Emerson was active in the labor movement in Chicago for several years, and worked at the Northwestern University Settlement house, before she met Sylvia Pankhurst and moved to England. She was active in the Women's Social and Political Union in London, and in the breakaway group, the East London Federation of Suffragettes. In 1912, she joined Pankhurst in opening the organization's headquarters in Bow Road in East London. Pankhurst wrote that Emerson recognised that the working class audience appreciated that winning the women's suffrage would benefit the men also. Pankhurst and Emerson were arrested for violent demonstrating, including throwing stones at Bow police station in February 1913, and sentenced to six weeks in Holloway Prison. Out on bail, they demonstrated again, and were sentenced to two months' hard labour.

On one occasion she was spared arrest, when Emerson with two others approached and whipped Dr Forward who had force-fed her for five weeks, declaring him unfit to practice and that he 'should be force-fed himself'. The doctor stated that he was unhurt in the incident.
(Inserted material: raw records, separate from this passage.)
-- ==== Sys2Proof/Word.lean ====
section
/-!
DEFINITION. The word types of the block and the shape of its register map: bytes, 32-bit words, sparse maps in one
canonical form, register fields and register rows.
-/
namespace Sys2Proof

/-- A byte (R4: every multi-byte datum of the spec is little-endian unless it says otherwise). -/
abbrev Byte := BitVec 8

/-- A register word and a Thoene word (R3, R256). -/
abbrev Word := BitVec 32

/-- A sparse map from a key to a value: keys strictly rising, no entry equal to what an unlisted key reads as. -/
abbrev SMap (α : Type) := List (Nat × α)

/-- A field of a register: the BAR0 byte offset of its word, its lowest bit and its width. -/
structure Fld where
  addr : Nat
  lo : Nat
  w : Nat
  deriving DecidableEq, Repr

/-- Access codes (R6). -/
inductive Acc where
  | ro | rw | wo | w1c
  deriving DecidableEq, Repr

/-- Register classes (R8): live, shadowed, held. -/
inductive Cls where
  | l | s | h
  deriving DecidableEq, Repr

/-- One field of a register row: lowest bit, width, access, class, reset value. -/
structure FldRow where
  lo : Nat
  w : Nat
  acc : Acc
  cls : Cls
  reset : Nat
  deriving DecidableEq, Repr

/-- One register of the map, repeated over up to two indices (R722). -/
structure RegRow where
  base : Nat
  s1 : Nat
  n1 : Nat
  s2 : Nat
  n2 : Nat
  fields : List FldRow
  deriving DecidableEq, Repr

end Sys2Proof
end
Emerson was released after a hunger strike, forced feeding, solitary confinement, and a [suicide]] attempt, after seven weeks. Her widowed mother was in London to advocate for her release. American senator Charles E. Townsend also worked for Emerson's release.

Emerson served on the Committee for the Repeal of the Prisoners' Act in 1913. In November 1913, Emerson was injured by London police in a suffrage riot. She was found to have a concussion, but within a month was arrested again for rioting. Charges against her in this incident were dismissed. After directly experiencing police brutality, Emerson became a believer in the necessity of self-defense training for suffragettes. She decided to join the suffragettes in drilling in the use of clubs, boxing, and jiu-jitsu. Emerson testified at one of her trials that she had decided to carry a "Saturday night club," a rope dipped in tar and weighted with lead, to defend herself against the police.
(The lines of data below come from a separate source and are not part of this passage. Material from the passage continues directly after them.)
-- ==== Sys2Proof/Decode.lean ====
section
/-!
DEFINITION. The commands that words spell. The operation table of the spec gives no row any bits (spec/opcode_table.json), so
no word spells a command. The words of the Thoene cores, which the block's own state holds, are taken apart in
Machine/Operands.lean.
-/
namespace Sys2Proof

/-- The command of a word of `nbits` bits, by the bits of the table: none, for it gives none. -/
def decodeTableWord (_nbits _w : Nat) : Option Instr := none

end Sys2Proof
end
In 1914, at Emerson's suggestion, Pankhurst and other members of the East London Federation of Suffragettes launched a newspaper, Workers' Dreadnought. Emerson was arrested again in 1914, and there was talk of expelling her from the country, under the Aliens Act. In poor health from her skull injury and the trauma of force-feeding, she was not to return to campaigning in the UK after "visiting" at her mother's house in Michigan by May 1914, and she moved to Florida with her mother in 1916.

In 1931, newspapers reported that she owned and operated a grapefruit orchard in Lakeland, Florida. In 1958, Emerson and another woman citrus grower, Bessie Bruce, sued the county and the state over drainage plans that would negatively affect their crops.

==Personal life==
Emerson died in 1969, aged 85 years, in Florida.